-- ==== Sys2Proof/Machine/State.lean ====
section
/-! DEFINITION. The whole state of one station, block by block, and its values after cold reset.
Every field names the rule that gives it; INVENTORY.md lists them with their reset values. -/

namespace Sys2Proof.Machine

/-! ## Why a step may stop -/

/-- Faults of the model: none. The part's own fault causes (R160 to R169) are state. No command of this
part stops the machine, so nothing raises a fault and nothing rests on one. -/
inductive Fault where
  deriving DecidableEq, Repr

/-- Refusals of the model. -/
inductive Refusal where
  /-- A command that has no meaning yet, by its row's mnemonic. Raised by no arm of `exec`; safe. -/
  | notModelled (mnemonic : String)
  deriving DecidableEq, Repr

/-! ## Amendments (chapter 3) -/

/-- R50: the payload of an amendment record. -/
inductive Payload where
  | retake (portrait : Id32) (crop : Crop) (pose : Nat)
  | caption (line1 : Text) (line2 : Option Text)
  | withdraw
  | restore
  deriving DecidableEq, Repr

/-- R50: an amendment record of the pool. -/
structure Amendment where
  batch   : Nat
  subject : Nat
  payload : Payload
  deriving DecidableEq, Repr

/-- R56: a launched batch waiting to be applied. -/
structure Batch where
  edition : Nat
  records : List Amendment
  deriving DecidableEq, Repr

/-- R56, R62: the Launch Queue, and the batches of a pending forced boundary, the new one first.
The forced boundary is pending exactly while that list is not empty. -/
structure Launch where
  queue  : List Batch
  forced : List Batch
  deriving DecidableEq, Repr

/-! ## The Roster Store (chapter 1) -/

inductive RosterStatus where
  | empty | loading | loaded
  deriving DecidableEq, Repr

/-- R13: the load tracking state. `expected` is 0 PLAN_TEMPLATE, 1 PLAN_SECTION, 2 PLAN_PAGE, 3 PLAN_SUBJECT. -/
structure Track where
  expected : Nat
  gotTemplates : Nat
  gotSections  : Nat
  gotPages     : Nat
  gotSubjects  : Nat
  disorder : Bool
  firstOut : Option Nat
  position : Nat
  deriving DecidableEq, Repr

/-- R1: the Roster Store. -/
structure Roster where
  status    : RosterStatus
  head      : Option PlanHead
  templates : List Template
  sections  : List Section
  pages     : List PageRec
  subjects  : List Subject
  edition   : Nat
  track     : Option Track
  deriving DecidableEq, Repr

/-! ## The Page Board (chapter 2) -/

/-- R22, R30: why a page is FAILED. -/
inductive FailCause where
  | lapsed | spoiled | unfetchable
  deriving DecidableEq, Repr

/-- R22: the state of a page with the fields the state makes present. -/
inductive PageStatus where
  | opened
  | claimed (holder : Nat)
  | printed (holder edition : Nat)
  | failed (holder : Nat) (cause : FailCause)
  deriving DecidableEq, Repr

/-- R22: a board entry. -/
structure Entry where
  status   : PageStatus
  mark     : Nat
  need     : Nat
  lapses   : Nat
  reprints : Nat
  deriving DecidableEq, Repr

/-- R21: what a HELD replica consists of. -/
structure Replica where
  entries  : List Entry
  present  : StationSet
  complete : Bool
  deriving DecidableEq, Repr

/-- R33: the state of a lease timer. -/
inductive Lease where
  | running | expired | offered
  deriving DecidableEq, Repr

/-- R21, R33, R37: the Page Board. The replica is `none` when ABSENT. `leases` has one place per page. -/
structure Board where
  replica      : Option Replica
  leases       : List (Option Lease)
  lastLaunched : Nat
  completions  : Nat
  deriving DecidableEq, Repr

/-! ## The Claim Unit (chapter 2) -/

/-- R80: the notice kinds, in the order of R177. -/
inductive Notice where
  | noPortrait | portraitAbsent | oversize | lowResolution | cropClamped | upscaled | toneLimited
  deriving DecidableEq, Repr

/-- R67, R177: one count per notice kind. -/
structure Notices where
  noPortrait : Nat
  portraitAbsent : Nat
  oversize : Nat
  lowResolution : Nat
  cropClamped : Nat
  upscaled : Nat
  toneLimited : Nat
  deriving DecidableEq, Repr

inductive WorkPhase where
  | queued | composing | inEngine
  deriving DecidableEq, Repr

/-- R38: an entry of the work list. -/
structure WorkEntry where
  page    : Nat
  phase   : WorkPhase
  spoils  : Nat
  edition : Option Nat
  notices : Option Notices
  deriving DecidableEq, Repr

/-! ## Hall frames and the Hall Port (chapter 8) -/

/-- R131, R179: a frame's kind and payload. -/
inductive Frame where
  | snapHead (requester responder : Nat) (identity : Id32) (pages lastLaunched : Nat)
      (present : StationSet) (batchStates records : Nat)
  | snapPages (requester index : Nat) (entries : List Byte)
  | snapAmend (requester index : Nat) (body : AmendBody)
  | lapse (page holder mark : Nat)
  | done (page edition : Nat)
  | fail (page cause : Nat)
  | release (page : Nat)
  | launch (batch : Nat)
  | drop (batch : Nat)
  | claim (page claimant : Nat)
  | renew (page : Nat)
  | amend (body : AmendBody)
  | ask (identity : Id32)
  | join (station : Nat) (identity : Id32)
  | leave (station : Nat)
  deriving DecidableEq, Repr

/-- R136: what a transmit-queue entry sends: one frame, or a snapshot run for a requester, full or short. -/
inductive TxBody where
  | frame (f : Frame)
  | run (requester : Nat) (full : Bool)
  deriving DecidableEq, Repr

/-- R136: an entry of the transmit queue. `onBus` is the phase ON_BUS, else WAITING. -/
structure TxEntry where
  body  : TxBody
  hold  : Bool
  seq   : Nat
  onBus : Bool
  deriving DecidableEq, Repr

/-- R139: the run state: `none`, or held by a station with the count of its frames that have passed. -/
structure RunHeld where
  holder : Nat
  count  : Nat
  deriving DecidableEq, Repr

/-- R136, R139, R141, R144 to R146: the Hall Port. `sending` is this station's frame on the bus with its HOLD
mark; `runRest` the frames of its snapshot run that have not been begun; `awaitsStart` says that no start bit is
known since the port's move to full part (R145), and `abandons` that none is known since the last reset, so that a
frame which was on the bus then is abandoned (R146). `ignores` says that the rest of the run under way is ignored
(R152); it means nothing while no run is held. -/
structure Port where
  silent  : Bool
  awaitsStart : Bool
  abandons : Bool
  ignores : Bool
  tx      : Nat
  rx      : Nat
  queue   : List TxEntry
  seq     : Nat
  sending : Option (Bool × Frame)
  runRest : List (Bool × Frame)
  run     : Option RunHeld
  good    : Nat
  quiet   : Timer
  framesSent   : Nat
  framesVetoed : Nat
  deriving DecidableEq, Repr

/-- R39, R47: the Claim Unit. `pending` is the pending-claim flag with the pending page. -/
structure Claims where
  work    : List WorkEntry
  pending : Option Nat
  waiting : List Frame
  deriving DecidableEq, Repr

/-! ## The Station Controller (chapter 9) -/

inductive StationState where
  | setupWait | planLoad | syncing | active | silent | halted
  deriving DecidableEq, Repr

/-- R152: the run being collected. `entries` and `records` are what has been kept; `pageFrames` and
`amendFrames` count the frames kept of each kind. -/
structure Collection where
  responder    : Nat
  identity     : Id32
  pages        : Nat
  lastLaunched : Nat
  present      : StationSet
  batchStates  : Nat
  records      : Nat
  pageFrames   : Nat
  amendFrames  : Nat
  entries      : List Entry
  kept         : List Amendment
  deriving DecidableEq, Repr

/-- R137: what may wait in the Station Controller for a place in the queue. -/
inductive CtlItem where
  | ask | join | leave
  | run (requester : Nat) (full : Bool)
  deriving DecidableEq, Repr

/-- R147: the station state, the sync record and what waits for a place. -/
structure Ctl where
  state      : StationState
  syncTimer  : Timer
  collection : Option Collection
  abandoned  : Nat
  reask      : Nat
  volumeSeen : Bool
  waiting    : List CtlItem
  deriving DecidableEq, Repr

/-- R174: the clamped SETUP values and their clamp flags. -/
structure Setup where
  lease : Nat
  depth : Nat
  fetch : Nat
  leaseClamped : Bool
  depthClamped : Bool
  fetchClamped : Bool
  deriving DecidableEq, Repr

/-! ## The Compositor (chapters 4 and 5) -/

inductive CompState where
  | idle | boundary | training | streaming | waitingTile | closing
  deriving DecidableEq, Repr

/-- R74. -/
inductive CellClass where
  | empty | vacant | placeholder | portrait
  deriving DecidableEq, Repr

/-- R67, R112: an answer the Fetch Unit has reported for a cell's reference. -/
inductive FetchAnswer where
  | portraitAbsent | oversize
  deriving DecidableEq, Repr

/-- R77: a window of a portrait: top left corner, width, height. -/
structure Window where
  left   : Nat
  top    : Nat
  width  : Nat
  height : Nat
  deriving DecidableEq, Repr

/-- R80: a PORTRAIT cell's placement; the gain is in sixteenths. -/
structure Placement where
  window : Window
  mirror : Bool
  gain   : Nat
  deriving DecidableEq, Repr

/-- R67: an entry of the cell table. `taken` records that the reference flag has been set in this pass (R72). `last` is
the last line of the cell's image area (R4), noted with its resolution at BOUNDARY, so that R84 needs no read of the
Roster Store once the plan has gone (R13, R20; log 46). -/
structure Cell where
  subject : Option Nat
  last    : Nat
  cls     : Option CellClass
  ref     : Bool
  taken   : Bool
  answer  : Option FetchAnswer
  place   : Option Placement
  deriving DecidableEq, Repr

/-- R82, R83: a caption packet due: of a cell, or of a row. -/
inductive CaptionDue where
  | cell (index : Nat)
  | row (index : Nat)
  deriving DecidableEq, Repr

/-- R67: the held-page record. `opened` says PAGE_OPEN has been sent in this pass (R86). -/
structure Held where
  page     : Nat
  kind     : Nat
  template : Nat
  sectionIx : Nat
  edition  : Nat
  bandCount : Nat
  bandsSent : Nat
  band     : Nat
  reach    : Nat
  late     : Bool
  tallies  : Notices
  cells    : List Cell
  opened   : Bool
  captions : List CaptionDue
  deriving DecidableEq, Repr

/-- R67: the learned-placeholder record. -/
structure Learned where
  page    : Nat
  edition : Nat
  cells   : List (Nat × Notice)
  deriving DecidableEq, Repr

/-- R93. -/
inductive Tracker where
  | steady | correcting
  deriving DecidableEq, Repr

/-- R67, R93: the Compositor with its tone tracker. -/
structure Comp where
  state   : CompState
  held    : Option Held
  learned : Option Learned
  cut     : Bool
  tracker : Tracker
  deriving DecidableEq, Repr

/-! ## The Tile Store and the Fetch Unit (chapter 6) -/

/-- R101: a reference: of a cell of the held page, or of a cell of a QUEUED or COMPOSING work-list page. -/
inductive Ref where
  | composing (cell : Nat)
  | prefetch (page cell : Nat)
  deriving DecidableEq, Repr

/-- R100: a tile slot. The references stand in the order they were counted; the reference count is their
number and the owner class follows from them. -/
inductive Slot where
  | free
  | filling (portrait : Id32) (refs : List Ref)
  | ready (portrait : Id32) (width height : Nat) (refs : List Ref)
  deriving DecidableEq, Repr

/-- R100: the Tile Store. `fillOrder` holds the READY slots in the order they became READY. -/
structure Tiles where
  slots     : List Slot
  fillOrder : List Nat
  dram      : List Host.Cell
  deriving DecidableEq, Repr

/-- R102: an entry of the fetch list. -/
structure FetchEntry where
  tag      : Nat
  portrait : Id32
  slot     : Nat
  stale    : Bool
  retry    : Bool
  deriving DecidableEq, Repr

/-- R107: the answer being received for the head entry. -/
structure Answer where
  width    : Nat
  height   : Nat
  count    : Nat
  crc      : BitVec 32
  bad      : Bool
  oversize : Bool
  deriving DecidableEq, Repr

/-- R103: a want: a portrait id and the cells that ask for it. -/
structure Want where
  portrait : Id32
  cells    : List Nat
  deriving DecidableEq, Repr

/-- R105: a prefetch record. A HELD mark is a prefetch reference on a slot, so only the SETTLED marks
stand here; a cell that is neither is NONE. -/
structure Prefetch where
  page    : Nat
  settled : List Nat
  deriving DecidableEq, Repr

/-- R102, R103, R105, R107: the Fetch Unit. -/
structure Fetch where
  list     : List FetchEntry
  tag      : Nat
  hold     : Bool
  answer   : Option Answer
  wants    : List Want
  prefetch : List Prefetch
  timer    : Timer
  deriving DecidableEq, Repr

/-! ## The print lane (chapter 7) -/

inductive LanePhase where
  | idle | training | opened
  deriving DecidableEq, Repr

/-- R115: a sheet. -/
structure Sheet where
  page    : Nat
  edition : Nat
  cut     : Bool
  deriving DecidableEq, Repr

/-- R118: the template's geometry fields, as a TRAIN packet carries them. -/
structure Geometry where
  columns : Nat
  rows    : Nat
  cellW   : Nat
  cellH   : Nat
  hGutter : Nat
  vGutter : Nat
  captionH : Nat
  titleH  : Nat
  pageW   : Nat
  pageH   : Nat
  caption : Nat
  deriving DecidableEq, Repr

/-- R117 to R119: the outbound packets with their fields. -/
inductive Packet where
  | train (template seq : Nat) (geometry : Geometry) (pattern : List Byte)
  | pageOpen (page edition template : Nat)
  | pageMeta (page edition station template cells : Nat) (placeholders : List Nat)
  | title (text : Text)
  | band (index first lines : Nat) (raster : List Byte)
  | captionCell (cell : Nat) (line1 : Text) (line2 : Option Text)
  | captionRow (row : Nat) (lines : List Text)
  | pageClose (cut : Bool) (bands : Nat)
  deriving DecidableEq, Repr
= = = = =
> What is needed:
Give again, word for word, every line of the listing above from the one with "structure Notices where" to the one with "edition : Option Nat", both inclusive, and nothing beyond them.

> Response to this exercise:
structure Notices where
  noPortrait : Nat
  portraitAbsent : Nat
  oversize : Nat
  lowResolution : Nat
  cropClamped : Nat
  upscaled : Nat
  toneLimited : Nat
  deriving DecidableEq, Repr

inductive WorkPhase where
  | queued | composing | inEngine
  deriving DecidableEq, Repr

/-- R38: an entry of the work list. -/
structure WorkEntry where
  page    : Nat
  phase   : WorkPhase
  spoils  : Nat
  edition : Option Nat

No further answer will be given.